School of Electronics and Computer Science, University of Southampton, Southampton, SO17 1BJ, UK.
Bioinformatics. 2013 Dec 1;29(23):3060-6. doi: 10.1093/bioinformatics/btt537. Epub 2013 Sep 16.
Despite much dynamical cellular behaviour being achieved by accurate regulation of protein concentrations, messenger RNA abundances, measured by microarray technology, and more recently by deep sequencing techniques, are widely used as proxies for protein measurements. Although for some species and under some conditions, there is good correlation between transcriptome and proteome level measurements, such correlation is by no means universal due to post-transcriptional and post-translational regulation, both of which are highly prevalent in cells. Here, we seek to develop a data-driven machine learning approach to bridging the gap between these two levels of high-throughput omic measurements on Saccharomyces cerevisiae and deploy the model in a novel way to uncover mRNA-protein pairs that are candidates for post-translational regulation.
The application of feature selection by sparsity inducing regression (l₁ norm regularization) leads to a stable set of features: i.e. mRNA, ribosomal occupancy, ribosome density, tRNA adaptation index and codon bias while achieving a feature reduction from 37 to 5. A linear predictor used with these features is capable of predicting protein concentrations fairly accurately (R² = 0.86).
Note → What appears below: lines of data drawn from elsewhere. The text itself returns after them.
-- ==== Sys2Proof/Machine/RevOps.lean ====
section
/-! DEFINITION. The Reeve's records: the fault log, PLDM events, failure counting, permanence and the retirement bitmaps
(R592 to R598, R605). What a retirement does to its block is in Retire.
Log entries 120, 124, 127, 131, 132, 164. -/

namespace Sys2Proof.Machine

open Sys2Proof

/-- Fault-log KIND codes (R605). -/
def lkFailure : Nat := 1
def lkRetire : Nat := 2
def lkThermal : Nat := 3
def lkVoltage : Nat := 4
def lkPower : Nat := 5

/-- R605: one entry of the fault log; R607: the PF0 vector on an entry of KIND 2, 3 or 4 when VEC_EN is 1. -/
def logEntry (s : State) (kind cls unit detail : Nat) : State :=
  let h := s.rd R.REV_LOG_HEAD.HEAD []
  let s := s.wr R.REV_LOG.ENTRY [h, 0] (kind % 256 + cls % 256 * 2 ^ 8 + unit % 65536 * 2 ^ 16)
  let s := s.wr R.REV_LOG.ENTRY [h, 1] s.uptime
  let s := s.wr R.REV_LOG.ENTRY [h, 2] detail
  let s := s.wr R.REV_LOG.ENTRY [h, 3] s.rev.logSeq
  let s := s.wr R.REV_LOG_HEAD.HEAD [] (h + 1)
  let s := { s with rev := { s.rev with logSeq := s.rev.logSeq + 1 } }
  if s.flag R.REV_CFG.VEC_EN [] && (kind == lkRetire || kind == lkThermal || kind == lkVoltage) then
    fireOwner s (s.rd R.REV_CFG.VEC [])
  else s

/-- The sensor numbers of the PDR repository (R598): temperatures 1 to 64, composite 65, voltages 66 to 113, power estimate
114, power state 115, TSTATE 116, fault state 117. The manual gives no numbers. -/
def pdrTemp (i : Nat) : Nat := 1 + i
def pdrVolt (m : Nat) : Nat := 66 + m
def pdrPower : Nat := 114
def pdrPwrState : Nat := 115
def pdrTstate : Nat := 116
def pdrFault : Nat := 117

/-- R598: a PlatformEventMessage (PLDM Type 2, command 0x0A, format version 1, event class 0: a sensor event) to the
registered receiver. -/
def pldmEvent (s : State) (data : Bytes) : State :=
  match s.rev.evRecv with
  | none => s
  | some _ => s.emit (.mctp ([0x01, 0x80, 0x02, 0x0A, 0x01, 0x00, 0x00] ++ data))

/-- The event of a state sensor: its new and its previous state. -/
def stateEvent (s : State) (id new old : Nat) : State := pldmEvent s (leBytes 2 id ++ [1, 0, byteOf new, byteOf old])

/-- The event of a numeric sensor, with its 16-bit reading. -/
def numEvent (s : State) (id new old reading : Nat) : State :=
  pldmEvent s (leBytes 2 id ++ [2, byteOf new, byteOf old, 2] ++ leBytes 2 reading)

/-- R598: the value of the fault-state sensor. -/
def faultState (s : State) : Nat := if s.rev.unitRetired then 2 else if s.rev.failLogged then 1 else 0

/-- WINDOW_MS of a class in ms (R608: 0 acts as 1). -/
def windowMs (s : State) (k : Nat) : Nat := max 1 (s.rd R.REV_CLASS_W0.WINDOW_MS [k])

/-- R592: the failures of a unit that lie within the last WINDOW_MS of its class. -/
def failsInWindow (s : State) (k u : Nat) : Nat :=
  (s.rev.fails.filter (fun f => f.cls == k && f.unit == u && f.ms + windowMs s k ≥ s.nowMs)).length

/-- R106, R592: the value of a FAIL_COUNT field: the failures that permanence counts, since WARM cleared the field. -/
def failCount (s : State) (k u : Nat) : Nat :=
  min 3 (s.rev.fails.filter (fun f => f.shown && f.cls == k && f.unit == u && f.ms + windowMs s k ≥ s.nowMs)).length

/-- The cycle of CLK_CTL, which is CLK_CORE ÷ 4 (R33, R592). -/
def ctlCycle (s : State) : Nat := s.now / (4 * coreLen)

/-- R592: whether a failure of the unit was reported in this cycle of CLK_CTL. -/
def failedNow (s : State) (k u : Nat) : Bool := s.rev.fails.any (fun f => f.cls == k && f.unit == u && f.cycle == ctlCycle s + 1)

/-- R596: whether the MRAM record of a unit of class `k` marks it retired. -/
def isRetired (s : State) (k u : Nat) : Bool :=
  match k with
  | 1 => s.flag R.ETH_LANE_STATUS.RETIRED [u / 8, u % 8]
  | 2 => bit (s.rd R.REV_HBM_W0.PC_RETIRED [u / 32]) (u % 32)
  | 3 => bit (s.rd R.HSK_CLU_RETIRED.RETIRED [u / 128, u % 128 / 32]) (u % 32)
  | 4 => (List.range 4).all (fun w => s.rd R.HSK_CLU_RETIRED.RETIRED [u, w] == 2 ^ 32 - 1)
  | 5 => s.flag R.FIL_CORE_STATUS.RETIRED [u]
  | 6 => s.flag R.STG_RP_STATUS.RETIRED [u]
  | 10 => s.rev.drbgDead
  | _ => false

/-- R596: the MRAM record of a unit set or cleared. -/
def markRetired (s : State) (k u : Nat) (b : Bool) : State :=
  match k with
  | 1 => s.wr R.ETH_LANE_STATUS.RETIRED [u / 8, u % 8] (b2n b)
  | 2 => s.wr R.REV_HBM_W0.PC_RETIRED [u / 32] (setBit (s.rd R.REV_HBM_W0.PC_RETIRED [u / 32]) (u % 32) b)
  | 3 => s.wr R.HSK_CLU_RETIRED.RETIRED [u / 128, u % 128 / 32]
           (setBit (s.rd R.HSK_CLU_RETIRED.RETIRED [u / 128, u % 128 / 32]) (u % 32) b)
  | 4 => (List.range 4).foldl (fun s w => s.wr R.HSK_CLU_RETIRED.RETIRED [u, w] (if b then 2 ^ 32 - 1 else 0)) s
  | 5 => s.wr R.FIL_CORE_STATUS.RETIRED [u] (b2n b)
  | 6 => s.wr R.STG_RP_STATUS.RETIRED [u] (b2n b)
  | 10 => { s with rev := { s.rev with drbgDead := b } }
  | _ => s

/-- R594: one row of pseudo-channel `u` spared, where a spare is left: the lines of the spare row carry the poison
mark. The second part says whether a spare was left. -/
def spareRow (s : State) (u row : Nat) (lines : List Nat) : State × Bool :=
  let used := SMap.get 0 s.rev.sparesPc u
  if used ≥ Config.spareRows u then (s, false)
  else
    let s := { s with rev := { s.rev with sparesPc := SMap.set 0 s.rev.sparesPc u (used + 1),
                                          rowsSoft := s.rev.rowsSoft ++ [(u, row)] } }
    let s := { s with fil := { s.fil with poison := lines.foldl (fun m l => SMap.set false m l true) s.fil.poison } }
    let s := s.satAdd R.REV_HBM_W1.SPARES_USED [u / 32] 1
    (s.inc R.REV_CNT.COUNT [2], true)

/-- R593, R596, R598: a permanent unit is recorded in MRAM, logged and reported. -/
def recordRetire (s : State) (k u detail : Nat) : State :=
  let s := markRetired s k u true
  let s := s.inc R.REV_CNT.COUNT [1]
  let s := logEntry s lkRetire k u detail
  let old := faultState s
  stateEvent { s with rev := { s.rev with unitRetired := true } } pdrFault 2 old

/-- R592 to R594: a failure of unit `u` of class `k` is logged, counted and judged, once in a cycle of CLK_CTL. `row` is the HBM row of class 2 and
`lines` its 64-byte lines. The second part says whether the unit is retired by it. -/
def countFailure (s : State) (k u row : Nat) (lines : List Nat) : State × Bool :=
  if isRetired s k u then (s.inc R.REV_CNT.COUNT [7], false)
  else if failedNow s k u then (s, false)
  else
    let s := s.inc R.REV_CNT.COUNT [0]
    let s := s.satAdd R.REV_CLASS_W1.FAILS [k] 1
    let s := logEntry s lkFailure k u (if k = 2 then row else 0)
    let s := { s with rev := { s.rev with failLogged := true,
                                          fails := s.rev.fails ++ [{ cls := k, unit := u, ms := s.nowMs, shown := true,
                                                                     cycle := ctlCycle s + 1 }] } }
    let (s, spared) := if k = 2 then spareRow s u row lines else (s, true)
    let cm := s.rd R.REV_CLASS_W0.COUNT_MAX [k]
    let permanent := (cm ≠ 0 && failsInWindow s k u ≥ cm) || !spared
    if permanent && s.flag R.REV_CLASS_W0.RETIRE_EN [k] then
      (recordRetire s k u (if k = 2 then row else 0), true)
    else (s, false)

/-- R592 to R595: an uncorrectable error of the HBM byte at model address `a` is a failure of its pseudo-channel, and what its
retirement does. -/
def hbmFail (s : State) (a : Nat) : State :=
  let q := a / 2 ^ 36
  let n := a % 2 ^ 36 / 64
  let u := 32 * q + Config.lineChannel n % 32
  let row := Config.lineRow n
  match countFailure s 2 u row (a / 64 :: Config.rowLines u row) with
  | (s, false) => s
  | (s, true) => s.wr R.REV_HBM_W2.UNMAPPED [q] (setBit (s.rd R.REV_HBM_W2.UNMAPPED [q]) (u % 32) true)

end Sys2Proof.Machine
end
Proteins whose concentration cannot be predicted accurately, taken as outliers with respect to the predictor, are shown to have annotation evidence of post-translational modification, significantly more than random subsets of similar size P < 0.02. In a data mining sense, this work also shows a wider point that outliers with respect to a learning method can carry meaningful information about a problem domain.
尽管通过精确调节蛋白质浓度、通过微阵列技术和最近的深度测序技术测量的信使 RNA 丰度,可以实现许多动态细胞行为,但 RNA 丰度仍被广泛用作蛋白质测量的替代物。尽管对于某些物种和某些条件下,转录组和蛋白质组水平的测量之间存在很好的相关性,但由于转录后和翻译后调节,这种相关性并非普遍存在,细胞中这两种调节方式非常普遍。在这里,我们寻求开发一种数据驱动的机器学习方法来弥合这两种高通量组学测量之间的差距,应用于酿酒酵母,并以一种新的方式揭示候选翻译后调节的 mRNA-蛋白质对。
稀疏回归(l₁ 范数正则化)的特征选择应用导致了一组稳定的特征:即 mRNA、核糖体占有率、核糖体密度、tRNA 适应指数和密码子偏性,同时将特征数量从 37 个减少到 5 个。使用这些特征的线性预测器能够相当准确地预测蛋白质浓度(R² = 0.86)。不能准确预测蛋白质浓度的蛋白质,被视为预测器的异常值,与类似大小的随机子集相比,具有翻译后修饰的注释证据,差异显著(P < 0.02)。从数据挖掘的角度来看,这项工作还表明,对于学习方法的异常值可以携带有关问题领域的有意义信息。